Re: Lock up on upgrade kernel 5.18.16-arch1-1 to 5.19.1-arch2-1

again bad commit

Offline

#56 2022-08-20 20:57:10

loqs
Member
Registered: 2014-03-06
Posts: 18,001

Re: Lock up on upgrade kernel 5.18.16-arch1-1 to 5.19.1-arch2-1

git bisect bad
b190a043c49af4587f5e157053f909192820522a is the first bad commit
commit b190a043c49af4587f5e157053f909192820522a
Author: Michael Roth <michael.roth@amd.com>
Date:   Thu Feb 24 10:56:18 2022 -0600

    x86/sev: Add SEV-SNP feature detection/setup
    
    Initial/preliminary detection of SEV-SNP is done via the Confidential
    Computing blob. Check for it prior to the normal SEV/SME feature
    initialization, and add some sanity checks to confirm it agrees with
    SEV-SNP CPUID/MSR bits.
    
    Signed-off-by: Michael Roth <michael.roth@amd.com>
    Signed-off-by: Brijesh Singh <brijesh.singh@amd.com>
    Signed-off-by: Borislav Petkov <bp@suse.de>
    Link: https://lore.kernel.org/r/20220307213356.2797205-39-brijesh.singh@amd.com

 arch/x86/boot/compressed/sev.c     | 27 ----------------
 arch/x86/include/asm/sev.h         |  2 ++
 arch/x86/kernel/sev-shared.c       | 27 ++++++++++++++++
 arch/x86/kernel/sev.c              | 64 ++++++++++++++++++++++++++++++++++++++
 arch/x86/mm/mem_encrypt_identity.c |  8 +++++
 5 files changed, 101 insertions(+), 27 deletions(-)

Edit:
See if snp is being detected:

diff --git a/arch/x86/mm/mem_encrypt_identity.c b/arch/x86/mm/mem_encrypt_identity.c
index f415498d3175..4844c5b0221d 100644
--- a/arch/x86/mm/mem_encrypt_identity.c
+++ b/arch/x86/mm/mem_encrypt_identity.c
@@ -513,7 +513,7 @@ void __init sme_enable(struct boot_params *bp)
 	bool snp;
 	u64 msr;
 
-	snp = snp_init(bp);
+	snp = false;
 
 	/* Check for the SME/SEV support leaf */
 	eax = 0x80000000;

https://drive.google.com/file/d/1b0Kmp4 … sp=sharing linux-5.19.2.arch1-2.1-x86_64.pkg.tar.zst
https://drive.google.com/file/d/1er9Ili … sp=sharing linux-headers-5.19.2.arch1-2.1-x86_64.pkg.tar.zst

Last edited by loqs (2022-08-20 21:29:41)

Offline

#57 2022-08-20 21:48:29

Artlav
Member
Registered: 2016-07-11
Posts: 36
Website

Re: Lock up on upgrade kernel 5.18.16-arch1-1 to 5.19.1-arch2-1

Got the same problem (with GRUB). Kernel refuses to do anything but lock up or boot loop, regardless of parameters, earlyprintk, consol=ttyS0, nothing.

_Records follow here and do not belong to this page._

-- ==== Sys2Proof/Laws/State.lean ====
section
/-! SUPPORT. One lemma per field per update of State, each true by `rfl` once the update is unfolded, so that no proof unfolds a record update. -/

namespace Sys2Proof.Machine

/-! ## reportError -/

@[simp] theorem reportError_cfg (opc : BitVec 4) (d : Detail) (s : State) : (reportError opc d s).cfg = s.cfg := by unfold reportError; rfl
@[simp] theorem reportError_cmdr (opc : BitVec 4) (d : Detail) (s : State) : (reportError opc d s).cmdr = s.cmdr := by unfold reportError; rfl
@[simp] theorem reportError_status (opc : BitVec 4) (d : Detail) (s : State) : (reportError opc d s).status = failWord opc d := by unfold reportError; rfl
@[simp] theorem reportError_ctx (opc : BitVec 4) (d : Detail) (s : State) : (reportError opc d s).ctx = s.ctx := by unfold reportError; rfl
@[simp] theorem reportError_ckey (opc : BitVec 4) (d : Detail) (s : State) : (reportError opc d s).ckey = s.ckey := by unfold reportError; rfl
@[simp] theorem reportError_dlen (opc : BitVec 4) (d : Detail) (s : State) : (reportError opc d s).dlen = s.dlen := by unfold reportError; rfl
@[simp] theorem reportError_keyIn (opc : BitVec 4) (d : Detail) (s : State) : (reportError opc d s).keyIn = s.keyIn := by unfold reportError; rfl
@[simp] theorem reportError_ivIn (opc : BitVec 4) (d : Detail) (s : State) : (reportError opc d s).ivIn = s.ivIn := by unfold reportError; rfl
@[simp] theorem reportError_chain (opc : BitVec 4) (d : Detail) (s : State) : (reportError opc d s).chain = s.chain := by unfold reportError; rfl
@[simp] theorem reportError_dbuf (opc : BitVec 4) (d : Detail) (s : State) : (reportError opc d s).dbuf = s.dbuf := by unfold reportError; rfl
@[simp] theorem reportError_pending (opc : BitVec 4) (d : Detail) (s : State) : (reportError opc d s).pending = s.pending := by unfold reportError; rfl
@[simp] theorem reportError_reads (opc : BitVec 4) (d : Detail) (s : State) : (reportError opc d s).reads = s.reads := by unfold reportError; rfl

/-! ## reportSuccess -/

@[simp] theorem reportSuccess_cfg (opc : BitVec 4) (s : State) : (reportSuccess opc s).cfg = s.cfg := by unfold reportSuccess; rfl
@[simp] theorem reportSuccess_cmdr (opc : BitVec 4) (s : State) : (reportSuccess opc s).cmdr = s.cmdr := by unfold reportSuccess; rfl
@[simp] theorem reportSuccess_status (opc : BitVec 4) (s : State) : (reportSuccess opc s).status = successWord opc := by unfold reportSuccess; rfl
@[simp] theorem reportSuccess_ctx (opc : BitVec 4) (s : State) : (reportSuccess opc s).ctx = s.ctx := by unfold reportSuccess; rfl
@[simp] theorem reportSuccess_ckey (opc : BitVec 4) (s : State) : (reportSuccess opc s).ckey = s.ckey := by unfold reportSuccess; rfl
@[simp] theorem reportSuccess_dlen (opc : BitVec 4) (s : State) : (reportSuccess opc s).dlen = s.dlen := by unfold reportSuccess; rfl
@[simp] theorem reportSuccess_keyIn (opc : BitVec 4) (s : State) : (reportSuccess opc s).keyIn = s.keyIn := by unfold reportSuccess; rfl
@[simp] theorem reportSuccess_ivIn (opc : BitVec 4) (s : State) : (reportSuccess opc s).ivIn = s.ivIn := by unfold reportSuccess; rfl
@[simp] theorem reportSuccess_chain (opc : BitVec 4) (s : State) : (reportSuccess opc s).chain = s.chain := by unfold reportSuccess; rfl
@[simp] theorem reportSuccess_dbuf (opc : BitVec 4) (s : State) : (reportSuccess opc s).dbuf = s.dbuf := by unfold reportSuccess; rfl
@[simp] theorem reportSuccess_pending (opc : BitVec 4) (s : State) : (reportSuccess opc s).pending = s.pending := by unfold reportSuccess; rfl
@[simp] theorem reportSuccess_reads (opc : BitVec 4) (s : State) : (reportSuccess opc s).reads = s.reads := by unfold reportSuccess; rfl

/-! ## memWrite -/

@[simp] theorem memWrite_cfg (s : State) (a : Nat) (b : List Byte) : (memWrite s a b).cfg = s.cfg := by unfold memWrite; rfl
@[simp] theorem memWrite_cmdr (s : State) (a : Nat) (b : List Byte) : (memWrite s a b).cmdr = s.cmdr := by unfold memWrite; rfl
@[simp] theorem memWrite_status (s : State) (a : Nat) (b : List Byte) : (memWrite s a b).status = s.status := by unfold memWrite; rfl
@[simp] theorem memWrite_ctx (s : State) (a : Nat) (b : List Byte) : (memWrite s a b).ctx = s.ctx := by unfold memWrite; rfl
@[simp] theorem memWrite_ckey (s : State) (a : Nat) (b : List Byte) : (memWrite s a b).ckey = s.ckey := by unfold memWrite; rfl
@[simp] theorem memWrite_dlen (s : State) (a : Nat) (b : List Byte) : (memWrite s a b).dlen = s.dlen := by unfold memWrite; rfl
@[simp] theorem memWrite_keyIn (s : State) (a : Nat) (b : List Byte) : (memWrite s a b).keyIn = s.keyIn := by unfold memWrite; rfl
@[simp] theorem memWrite_ivIn (s : State) (a : Nat) (b : List Byte) : (memWrite s a b).ivIn = s.ivIn := by unfold memWrite; rfl
@[simp] theorem memWrite_chain (s : State) (a : Nat) (b : List Byte) : (memWrite s a b).chain = s.chain := by unfold memWrite; rfl
@[simp] theorem memWrite_dbuf (s : State) (a : Nat) (b : List Byte) : (memWrite s a b).dbuf = Memory.write s.dbuf a b := by unfold memWrite; rfl
@[simp] theorem memWrite_pending (s : State) (a : Nat) (b : List Byte) : (memWrite s a b).pending = s.pending := by unfold memWrite; rfl
@[simp] theorem memWrite_reads (s : State) (a : Nat) (b : List Byte) : (memWrite s a b).reads = s.reads := by unfold memWrite; rfl

/-! ## withContext -/

@[simp] theorem withContext_cfg (s : State) (alg : Alg) (mode : Mode) (n : Nat) (key iv : List Byte) : (withContext s alg mode n key iv).cfg = s.cfg := by unfold withContext; rfl
@[simp] theorem withContext_cmdr (s : State) (alg : Alg) (mode : Mode) (n : Nat) (key iv : List Byte) : (withContext s alg mode n key iv).cmdr = s.cmdr := by unfold withContext; rfl
@[simp] theorem withContext_status (s : State) (alg : Alg) (mode : Mode) (n : Nat) (key iv : List Byte) : (withContext s alg mode n key iv).status = s.status := by unfold withContext; rfl
@[simp] theorem withContext_ctx (s : State) (alg : Alg) (mode : Mode) (n : Nat) (key iv : List Byte) : (withContext s alg mode n key iv).ctx = ⟨true, alg, mode, BitVec.ofNat 6 n⟩ := by unfold withContext; rfl
@[simp] theorem withContext_ckey (s : State) (alg : Alg) (mode : Mode) (n : Nat) (key iv : List Byte) : (withContext s alg mode n key iv).ckey = key := by unfold withContext; rfl
@[simp] theorem withContext_dlen (s : State) (alg : Alg) (mode : Mode) (n : Nat) (key iv : List Byte) : (withContext s alg mode n key iv).dlen = s.dlen := by unfold withContext; rfl
@[simp] theorem withContext_keyIn (s : State) (alg : Alg) (mode : Mode) (n : Nat) (key iv : List Byte) : (withContext s alg mode n key iv).keyIn = s.keyIn := by unfold withContext; rfl
@[simp] theorem withContext_ivIn (s : State) (alg : Alg) (mode : Mode) (n : Nat) (key iv : List Byte) : (withContext s alg mode n key iv).ivIn = s.ivIn := by unfold withContext; rfl
@[simp] theorem withContext_chain (s : State) (alg : Alg) (mode : Mode) (n : Nat) (key iv : List Byte) : (withContext s alg mode n key iv).chain = chainOf iv := by unfold withContext; rfl
@[simp] theorem withContext_dbuf (s : State) (alg : Alg) (mode : Mode) (n : Nat) (key iv : List Byte) : (withContext s alg mode n key iv).dbuf = s.dbuf := by unfold withContext; rfl
@[simp] theorem withContext_pending (s : State) (alg : Alg) (mode : Mode) (n : Nat) (key iv : List Byte) : (withContext s alg mode n key iv).pending = s.pending := by unfold withContext; rfl
@[simp] theorem withContext_reads (s : State) (alg : Alg) (mode : Mode) (n : Nat) (key iv : List Byte) : (withContext s alg mode n key iv).reads = s.reads := by unfold withContext; rfl

/-! ## withoutContext -/

@[simp] theorem withoutContext_cfg (s : State) : (withoutContext s).cfg = s.cfg := by unfold withoutContext; rfl
@[simp] theorem withoutContext_cmdr (s : State) : (withoutContext s).cmdr = s.cmdr := by unfold withoutContext; rfl
@[simp] theorem withoutContext_status (s : State) : (withoutContext s).status = s.status := by unfold withoutContext; rfl
@[simp] theorem withoutContext_ctx (s : State) : (withoutContext s).ctx = Ctx.empty := by unfold withoutContext; rfl
@[simp] theorem withoutContext_ckey (s : State) : (withoutContext s).ckey = [] := by unfold withoutContext; rfl
@[simp] theorem withoutContext_dlen (s : State) : (withoutContext s).dlen = s.dlen := by unfold withoutContext; rfl
@[simp] theorem withoutContext_keyIn (s : State) : (withoutContext s).keyIn = s.keyIn := by unfold withoutContext; rfl
@[simp] theorem withoutContext_ivIn (s : State) : (withoutContext s).ivIn = s.ivIn := by unfold withoutContext; rfl
@[simp] theorem withoutContext_chain (s : State) : (withoutContext s).chain = chainOf [] := by unfold withoutContext; rfl
@[simp] theorem withoutContext_dbuf (s : State) : (withoutContext s).dbuf = s.dbuf := by unfold withoutContext; rfl
@[simp] theorem withoutContext_pending (s : State) : (withoutContext s).pending = s.pending := by unfold withoutContext; rfl
@[simp] theorem withoutContext_reads (s : State) : (withoutContext s).reads = s.reads := by unfold withoutContext; rfl

/-! ## withCipherOutput -/

@[simp] theorem withCipherOutput_cfg (s : State) (out ch : List Byte) : (withCipherOutput s out ch).cfg = s.cfg := by unfold withCipherOutput; rfl
@[simp] theorem withCipherOutput_cmdr (s : State) (out ch : List Byte) : (withCipherOutput s out ch).cmdr = s.cmdr := by unfold withCipherOutput; rfl
@[simp] theorem withCipherOutput_status (s : State) (out ch : List Byte) : (withCipherOutput s out ch).status = s.status := by unfold withCipherOutput; rfl
@[simp] theorem withCipherOutput_ctx (s : State) (out ch : List Byte) : (withCipherOutput s out ch).ctx = s.ctx := by unfold withCipherOutput; rfl
@[simp] theorem withCipherOutput_ckey (s : State) (out ch : List Byte) : (withCipherOutput s out ch).ckey = s.ckey := by unfold withCipherOutput; rfl
@[simp] theorem withCipherOutput_dlen (s : State) (out ch : List Byte) : (withCipherOutput s out ch).dlen = s.dlen := by unfold withCipherOutput; rfl
@[simp] theorem withCipherOutput_keyIn (s : State) (out ch : List Byte) : (withCipherOutput s out ch).keyIn = s.keyIn := by unfold withCipherOutput; rfl
@[simp] theorem withCipherOutput_ivIn (s : State) (out ch : List Byte) : (withCipherOutput s out ch).ivIn = s.ivIn := by unfold withCipherOutput; rfl
@[simp] theorem withCipherOutput_chain (s : State) (out ch : List Byte) : (withCipherOutput s out ch).chain = chainOf ch := by unfold withCipherOutput; rfl
@[simp] theorem withCipherOutput_dbuf (s : State) (out ch : List Byte) : (withCipherOutput s out ch).dbuf = Memory.write s.dbuf 0 out := by unfold withCipherOutput; rfl
@[simp] theorem withCipherOutput_pending (s : State) (out ch : List Byte) : (withCipherOutput s out ch).pending = s.pending := by unfold withCipherOutput; rfl
@[simp] theorem withCipherOutput_reads (s : State) (out ch : List Byte) : (withCipherOutput s out ch).reads = s.reads := by unfold withCipherOutput; rfl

Also, i was able to reproduce it in QEMU, with OVMF EFI, so this is not hardware specific.

sudo qemu-system-x86_64 \
-nodefaults \
-enable-kvm \
-m 2048 \
-cpu host \
-smp cores=2,threads=1,sockets=1 \
-machine q35,vmport=off,kernel_irqchip=on \
-drive if=pflash,format=raw,readonly=on,file=ovmf_code.fd \
-drive if=pflash,format=raw,file=ovmf_vars-1024x768.fd \
-smbios type=2 \
-netdev user,id=net0,hostfwd=tcp::5002-:22,hostfwd=tcp::5902-:5900 \
-device e1000,netdev=net0,mac=00:25:4B:00:00:02 \
-vnc 127.0.0.1:1 -vga std \
-cdrom archlinux-x86_64.iso \
-drive file=/dev/sdb,if=none,format=raw,aio=native,cache=none,id=hd0 \
-device virtio-scsi-pci,id=scsi -device scsi-block,drive=hd0,bus=scsi.0 \
-serial stdio

Using LTS kernel helps, but this is critical since it can kill remote servers with no recourse.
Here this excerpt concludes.